A photoelectric integrated test platform including semiconductor analyser (B1500A, Keysight), laser (colbot, 405 nm, 0 ~ 100 mW) with pulse modulation units, oscilloscope (UNI-T, UPO7072Z), and probe station (Lakeshore, TTPX) was employed for the photoelectric measurements. The image patterns that irradiate to the MSFP-based crossbar array were determined by the masks with certain patterns.

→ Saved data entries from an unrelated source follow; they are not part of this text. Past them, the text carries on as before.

@[simp] theorem State.writeBytes_par (s : State) (a : Word) (bs : List Byte) : (s.writeBytes a bs).par = s.par := rfl
@[simp] theorem State.writeBytes_host (s : State) (a : Word) (bs : List Byte) : (s.writeBytes a bs).host = s.host := rfl
@[simp] theorem State.writeBytes_reads (s : State) (a : Word) (bs : List Byte) : (s.writeBytes a bs).reads = s.reads := rfl
@[simp] theorem State.writeBytes_win (s : State) (a : Word) (bs : List Byte) : (s.writeBytes a bs).win = s.win := rfl
@[simp] theorem State.writeBytes_phase (s : State) (a : Word) (bs : List Byte) : (s.writeBytes a bs).phase = s.phase := rfl
@[simp] theorem State.writeBytes_cur (s : State) (a : Word) (bs : List Byte) : (s.writeBytes a bs).cur = s.cur := rfl
@[simp] theorem State.writeBytes_chunkOpen (s : State) (a : Word) (bs : List Byte) : (s.writeBytes a bs).chunkOpen = s.chunkOpen := rfl
@[simp] theorem State.writeBytes_cnt (s : State) (a : Word) (bs : List Byte) : (s.writeBytes a bs).cnt = s.cnt := rfl
@[simp] theorem State.writeBytes_len (s : State) (a : Word) (bs : List Byte) : (s.writeBytes a bs).len = s.len := rfl
@[simp] theorem State.writeBytes_rd (s : State) (a : Word) (bs : List Byte) : (s.writeBytes a bs).rd = s.rd := rfl
@[simp] theorem State.writeBytes_wr (s : State) (a : Word) (bs : List Byte) : (s.writeBytes a bs).wr = s.wr := rfl
@[simp] theorem State.writeBytes_tk (s : State) (a : Word) (bs : List Byte) : (s.writeBytes a bs).tk = s.tk := rfl
@[simp] theorem State.writeBytes_pk (s : State) (a : Word) (bs : List Byte) : (s.writeBytes a bs).pk = s.pk := rfl
@[simp] theorem State.writeBytes_mt (s : State) (a : Word) (bs : List Byte) : (s.writeBytes a bs).mt = s.mt := rfl
@[simp] theorem State.writeBytes_mem (s : State) (a : Word) (bs : List Byte) : (s.writeBytes a bs).mem = s.mem.putBytes a bs := rfl
@[simp] theorem State.writeBytes_lost (s : State) (a : Word) (bs : List Byte) : (s.writeBytes a bs).lost = s.lost := rfl
@[simp] theorem State.writeBytes_unseen (s : State) (a : Word) (bs : List Byte) : (s.writeBytes a bs).unseen = s.unseen := rfl
@[simp] theorem State.writeBytes_contested (s : State) (a : Word) (bs : List Byte) : (s.writeBytes a bs).contested = s.contested := rfl
@[simp] theorem State.writeBytes_scr (s : State) (a : Word) (bs : List Byte) : (s.writeBytes a bs).scr = s.scr := rfl

@[simp] theorem State.writeOut_par (s : State) (off : Nat) (bs : List Byte) : (s.writeOut off bs).par = s.par := rfl
@[simp] theorem State.writeOut_host (s : State) (off : Nat) (bs : List Byte) : (s.writeOut off bs).host = s.host := rfl
@[simp] theorem State.writeOut_reads (s : State) (off : Nat) (bs : List Byte) : (s.writeOut off bs).reads = s.reads := rfl
@[simp] theorem State.writeOut_win (s : State) (off : Nat) (bs : List Byte) : (s.writeOut off bs).win = s.win := rfl
@[simp] theorem State.writeOut_phase (s : State) (off : Nat) (bs : List Byte) : (s.writeOut off bs).phase = s.phase := rfl
@[simp] theorem State.writeOut_cur (s : State) (off : Nat) (bs : List Byte) : (s.writeOut off bs).cur = s.cur := rfl
@[simp] theorem State.writeOut_chunkOpen (s : State) (off : Nat) (bs : List Byte) : (s.writeOut off bs).chunkOpen = s.chunkOpen := rfl
@[simp] theorem State.writeOut_cnt (s : State) (off : Nat) (bs : List Byte) : (s.writeOut off bs).cnt = s.cnt := rfl
@[simp] theorem State.writeOut_len (s : State) (off : Nat) (bs : List Byte) : (s.writeOut off bs).len = s.len := rfl
@[simp] theorem State.writeOut_rd (s : State) (off : Nat) (bs : List Byte) : (s.writeOut off bs).rd = s.rd := rfl
@[simp] theorem State.writeOut_wr (s : State) (off : Nat) (bs : List Byte) : (s.writeOut off bs).wr = s.wr := rfl
@[simp] theorem State.writeOut_tk (s : State) (off : Nat) (bs : List Byte) : (s.writeOut off bs).tk = s.tk := rfl
@[simp] theorem State.writeOut_pk (s : State) (off : Nat) (bs : List Byte) : (s.writeOut off bs).pk = s.pk := rfl
@[simp] theorem State.writeOut_mt (s : State) (off : Nat) (bs : List Byte) : (s.writeOut off bs).mt = s.mt := rfl
@[simp] theorem State.writeOut_mem (s : State) (off : Nat) (bs : List Byte) : (s.writeOut off bs).mem = s.mem.putBytes (s.outAddr off) bs := rfl
@[simp] theorem State.writeOut_lost (s : State) (off : Nat) (bs : List Byte) : (s.writeOut off bs).lost = s.lost := rfl
@[simp] theorem State.writeOut_unseen (s : State) (off : Nat) (bs : List Byte) : (s.writeOut off bs).unseen = s.unseen := rfl
@[simp] theorem State.writeOut_contested (s : State) (off : Nat) (bs : List Byte) : (s.writeOut off bs).contested = s.contested := rfl
@[simp] theorem State.writeOut_scr (s : State) (off : Nat) (bs : List Byte) : (s.writeOut off bs).scr = s.scr := rfl

@[simp] theorem State.lose_par (lo n : Nat) (s : State) : (s.lose lo n).par = s.par := rfl
@[simp] theorem State.lose_host (lo n : Nat) (s : State) : (s.lose lo n).host = s.host := rfl
@[simp] theorem State.lose_reads (lo n : Nat) (s : State) : (s.lose lo n).reads = s.reads := rfl
@[simp] theorem State.lose_win (lo n : Nat) (s : State) : (s.lose lo n).win = s.win := rfl
@[simp] theorem State.lose_phase (lo n : Nat) (s : State) : (s.lose lo n).phase = s.phase := rfl
@[simp] theorem State.lose_cur (lo n : Nat) (s : State) : (s.lose lo n).cur = s.cur := rfl
@[simp] theorem State.lose_chunkOpen (lo n : Nat) (s : State) : (s.lose lo n).chunkOpen = s.chunkOpen := rfl
@[simp] theorem State.lose_cnt (lo n : Nat) (s : State) : (s.lose lo n).cnt = s.cnt := rfl
@[simp] theorem State.lose_len (lo n : Nat) (s : State) : (s.lose lo n).len = s.len := rfl
@[simp] theorem State.lose_rd (lo n : Nat) (s : State) : (s.lose lo n).rd = s.rd := rfl
@[simp] theorem State.lose_wr (lo n : Nat) (s : State) : (s.lose lo n).wr = s.wr := rfl
@[simp] theorem State.lose_tk (lo n : Nat) (s : State) : (s.lose lo n).tk = s.tk := rfl
@[simp] theorem State.lose_pk (lo n : Nat) (s : State) : (s.lose lo n).pk = s.pk := rfl
@[simp] theorem State.lose_mt (lo n : Nat) (s : State) : (s.lose lo n).mt = s.mt := rfl
@[simp] theorem State.lose_mem (lo n : Nat) (s : State) : (s.lose lo n).mem = s.mem.forget lo n := rfl
@[simp] theorem State.lose_lost (lo n : Nat) (s : State) : (s.lose lo n).lost = (lo, n) :: s.lost := rfl
@[simp] theorem State.lose_unseen (lo n : Nat) (s : State) : (s.lose lo n).unseen = s.unseen := rfl
@[simp] theorem State.lose_contested (lo n : Nat) (s : State) : (s.lose lo n).contested = s.contested := rfl
@[simp] theorem State.lose_scr (lo n : Nat) (s : State) : (s.lose lo n).scr = s.scr := rfl

@[simp] theorem State.loseOutput_par (s : State) : (s.loseOutput).par = s.par := rfl
@[simp] theorem State.loseOutput_host (s : State) : (s.loseOutput).host = s.host := rfl
@[simp] theorem State.loseOutput_reads (s : State) : (s.loseOutput).reads = s.reads := rfl
@[simp] theorem State.loseOutput_win (s : State) : (s.loseOutput).win = s.win := rfl
@[simp] theorem State.loseOutput_phase (s : State) : (s.loseOutput).phase = s.phase := rfl
@[simp] theorem State.loseOutput_cur (s : State) : (s.loseOutput).cur = s.cur := rfl
@[simp] theorem State.loseOutput_chunkOpen (s : State) : (s.loseOutput).chunkOpen = s.chunkOpen := rfl
@[simp] theorem State.loseOutput_cnt (s : State) : (s.loseOutput).cnt = s.cnt := rfl
@[simp] theorem State.loseOutput_len (s : State) : (s.loseOutput).len = s.len := rfl
@[simp] theorem State.loseOutput_rd (s : State) : (s.loseOutput).rd = s.rd := rfl
@[simp] theorem State.loseOutput_wr (s : State) : (s.loseOutput).wr = s.wr := rfl
@[simp] theorem State.loseOutput_tk (s : State) : (s.loseOutput).tk = s.tk := rfl
@[simp] theorem State.loseOutput_pk (s : State) : (s.loseOutput).pk = s.pk := rfl
@[simp] theorem State.loseOutput_mt (s : State) : (s.loseOutput).mt = s.mt := rfl
@[simp] theorem State.loseOutput_unseen (s : State) : (s.loseOutput).unseen =
    (s.cur.dst.toNat, s.cur.cap.toNat) :: s.unseen := rfl
@[simp] theorem State.loseOutput_contested (s : State) : (s.loseOutput).contested = s.contested := rfl
@[simp] theorem State.loseOutput_scr (s : State) : (s.loseOutput).scr = s.scr := rfl

@[simp] theorem completeOk_par (s : State) : (completeOk s).par = s.par := rfl
@[simp] theorem completeOk_host (s : State) : (completeOk s).host = s.host := rfl
@[simp] theorem completeOk_reads (s : State) : (completeOk s).reads = s.reads := rfl
@[simp] theorem completeOk_cur (s : State) : (completeOk s).cur = s.cur := rfl
@[simp] theorem completeOk_chunkOpen (s : State) : (completeOk s).chunkOpen = s.chunkOpen := rfl
@[simp] theorem completeOk_cnt (s : State) : (completeOk s).cnt = s.cnt := rfl
@[simp] theorem completeOk_len (s : State) : (completeOk s).len = s.len := rfl
@[simp] theorem completeOk_rd (s : State) : (completeOk s).rd = s.rd := rfl
@[simp] theorem completeOk_wr (s : State) : (completeOk s).wr = s.wr := rfl
@[simp] theorem completeOk_tk (s : State) : (completeOk s).tk = s.tk := rfl
@[simp] theorem completeOk_pk (s : State) : (completeOk s).pk = s.pk := rfl
@[simp] theorem completeOk_mt (s : State) : (completeOk s).mt = s.mt := rfl
@[simp] theorem completeOk_mem (s : State) : (completeOk s).mem = s.mem := rfl
@[simp] theorem completeOk_lost (s : State) : (completeOk s).lost = s.lost := rfl
@[simp] theorem completeOk_unseen (s : State) : (completeOk s).unseen =
    (s.cur.dst.toNat, s.cur.outPos.toNat) :: s.unseen := rfl
@[simp] theorem completeOk_contested (s : State) : (completeOk s).contested = s.contested := rfl
@[simp] theorem completeOk_scr (s : State) : (completeOk s).scr = s.scr := rfl

@[simp] theorem completeErr_par (e : Err) (s : State) : (completeErr e s).par = s.par := rfl
@[simp] theorem completeErr_host (e : Err) (s : State) : (completeErr e s).host = s.host := rfl
@[simp] theorem completeErr_reads (e : Err) (s : State) : (completeErr e s).reads = s.reads := rfl
@[simp] theorem completeErr_cur (e : Err) (s : State) : (completeErr e s).cur = s.cur := rfl
@[simp] theorem completeErr_chunkOpen (e : Err) (s : State) : (completeErr e s).chunkOpen = s.chunkOpen := rfl
@[simp] theorem completeErr_cnt (e : Err) (s : State) : (completeErr e s).cnt = s.cnt := rfl
@[simp] theorem completeErr_len (e : Err) (s : State) : (completeErr e s).len = s.len := rfl
@[simp] theorem completeErr_rd (e : Err) (s : State) : (completeErr e s).rd = s.rd := rfl
@[simp] theorem completeErr_wr (e : Err) (s : State) : (completeErr e s).wr = s.wr := rfl
@[simp] theorem completeErr_tk (e : Err) (s : State) : (completeErr e s).tk = s.tk := rfl
@[simp] theorem completeErr_pk (e : Err) (s : State) : (completeErr e s).pk = s.pk := rfl
@[simp] theorem completeErr_unseen (e : Err) (s : State) : (completeErr e s).unseen =
    (s.cur.dst.toNat, s.cur.cap.toNat) :: s.unseen := rfl
@[simp] theorem completeErr_contested (e : Err) (s : State) : (completeErr e s).contested = s.contested := rfl
@[simp] theorem completeErr_scr (e : Err) (s : State) : (completeErr e s).scr = s.scr := rfl

@[simp] theorem skip_par (n : Nat) (s : State) : (skip n s).par = s.par := rfl
@[simp] theorem skip_host (n : Nat) (s : State) : (skip n s).host = s.host := rfl
@[simp] theorem skip_reads (n : Nat) (s : State) : (skip n s).reads = s.reads := rfl
@[simp] theorem skip_win (n : Nat) (s : State) : (skip n s).win = s.win := rfl
@[simp] theorem skip_phase (n : Nat) (s : State) : (skip n s).phase = s.phase := rfl
@[simp] theorem skip_cur (n : Nat) (s : State) : (skip n s).cur = s.cur := rfl
@[simp] theorem skip_chunkOpen (n : Nat) (s : State) : (skip n s).chunkOpen = s.chunkOpen := rfl
@[simp] theorem skip_cnt (n : Nat) (s : State) : (skip n s).cnt = s.cnt := rfl
@[simp] theorem skip_len (n : Nat) (s : State) : (skip n s).len = s.len := rfl
@[simp] theorem skip_rd (n : Nat) (s : State) : (skip n s).rd = skipped n s := rfl
@[simp] theorem skip_wr (n : Nat) (s : State) : (skip n s).wr = s.wr := rfl
@[simp] theorem skip_tk (n : Nat) (s : State) : (skip n s).tk = s.tk := rfl
@[simp] theorem skip_pk (n : Nat) (s : State) : (skip n s).pk = s.pk := rfl
@[simp] theorem skip_mt (n : Nat) (s : State) : (skip n s).mt = s.mt := rfl
@[simp] theorem skip_mem (n : Nat) (s : State) : (skip n s).mem = s.mem := rfl
@[simp] theorem skip_lost (n : Nat) (s : State) : (skip n s).lost = s.lost := rfl
@[simp] theorem skip_unseen (n : Nat) (s : State) : (skip n s).unseen = s.unseen := rfl
@[simp] theorem skip_contested (n : Nat) (s : State) : (skip n s).contested = s.contested := rfl
@[simp] theorem skip_scr (n : Nat) (s : State) : (skip n s).scr = s.scr := rfl

@[simp] theorem readerInit_par (q : Nat) (s : State) : (readerInit q s).par = s.par := rfl
@[simp] theorem readerInit_host (q : Nat) (s : State) : (readerInit q s).host = s.host := rfl
@[simp] theorem readerInit_reads (q : Nat) (s : State) : (readerInit q s).reads = s.reads := rfl
@[simp] theorem readerInit_win (q : Nat) (s : State) : (readerInit q s).win = s.win := rfl
@[simp] theorem readerInit_phase (q : Nat) (s : State) : (readerInit q s).phase = s.phase := rfl
@[simp] theorem readerInit_cur (q : Nat) (s : State) : (readerInit q s).cur = s.cur := rfl
@[simp] theorem readerInit_chunkOpen (q : Nat) (s : State) : (readerInit q s).chunkOpen = s.chunkOpen := rfl
@[simp] theorem readerInit_cnt (q : Nat) (s : State) : (readerInit q s).cnt = s.cnt := rfl
@[simp] theorem readerInit_len (q : Nat) (s : State) : (readerInit q s).len = s.len := rfl
@[simp] theorem readerInit_wr (q : Nat) (s : State) : (readerInit q s).wr = s.wr := rfl
@[simp] theorem readerInit_tk (q : Nat) (s : State) : (readerInit q s).tk = s.tk := rfl
@[simp] theorem readerInit_pk (q : Nat) (s : State) : (readerInit q s).pk = s.pk := rfl
@[simp] theorem readerInit_mt (q : Nat) (s : State) : (readerInit q s).mt = s.mt := rfl
@[simp] theorem readerInit_mem (q : Nat) (s : State) : (readerInit q s).mem = s.mem := rfl
@[simp] theorem readerInit_lost (q : Nat) (s : State) : (readerInit q s).lost = s.lost := rfl
@[simp] theorem readerInit_unseen (q : Nat) (s : State) : (readerInit q s).unseen = s.unseen := rfl
@[simp] theorem readerInit_contested (q : Nat) (s : State) : (readerInit q s).contested = s.contested := rfl
@[simp] theorem readerInit_scr (q : Nat) (s : State) : (readerInit q s).scr = s.scr := rfl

The morphology, dielectric property, UV ultraviolet spectra, and infrared spectra were performed using field emission scanning electron microscopy (FE-SEM, 7100), impedance analyser, UV-vis spectrometer (SHIMADZU, UV-2700i) and Fourier transform infrared spectrometer (FTIR, Nicolet iS50), respectively. Secondary structures of the SFP and MSFP in the amide I region were obtained from the FTIR spectra peak-fitting by the software of peakfitv-4.2.

Control system

The whole control system is composed of upper computer, STM32 system board and customised PCB board. The test script is written in Python. The upper computer sends test instructions to STM32 through serial communication to control the DAC on a customised PCB board to output voltage of different amplitude, ADC to collect voltage value, and switch the channel of the multiplexer. The 36-channel 16-bit DACs are integrated on the test board, among which each DAC can control its voltage value independently. The 24-channel 16bits ADC is integrated. The 24-channel ADC can be collected at the same time to ensure the synchronisation of the collected voltage. The customised PCB board has 24 TIAs of different ranges to adapt to the conversion of different levels of current into voltage values. All multiplexers are analogue multiplexers. Digital signals control different port switching. On-board multi-channel regulated power supply module to ensure that it can provide enough low-ripple positive and negative power supply for the whole system and improve the stability of the system.

Hardware system workflow

A complete CNN neural network consists of one layer of ORRAM convolution, max pooling, ReLU activation function, one layer of ERRAM convolution, max pooling, ReLU activation function, and one fully connected layer. For the full hardware implementation, the ORRAM array first perceives image information, and then for the in-sensor convolution operation for image feature extraction. The values of the convolution kernels, ranging from −1 to 1, are mapped to a voltage range of −0.2 V to 0.2 V generated by the DAC and then input into the ORRAM array. The TIA on the column acts as a virtual ground, converting the incoming current into voltage, which is further collected and converted into a digital signal by the ADC. A 2 × 2 max-pooling operation and ReLU activation function are performed within the ARM core based on these extracted features. Subsequently, these features are further input into ERRAM for convolution and fully connected layer computations. Due to the ReLU activation function, all feature values become positive. When the features are input into the ERRAM array, all feature values are normalised to the range of 0 to 1, and then mapped to the voltage range of 0 to 0.2 V. These normalised feature values are converted into voltage pulses using the DAC and are input into the ERRAM. The convolution operation is performed first, with the TIAs on the columns acting as virtual grounds, collecting the currents on the columns and converting them back into voltages. Afterwards, a 2 × 2 max-pooling operation and ReLU activation function are executed within the ARM core. Finally, the processed feature values are input into the ERRAM “fully connected layer” to perform classification and output the results.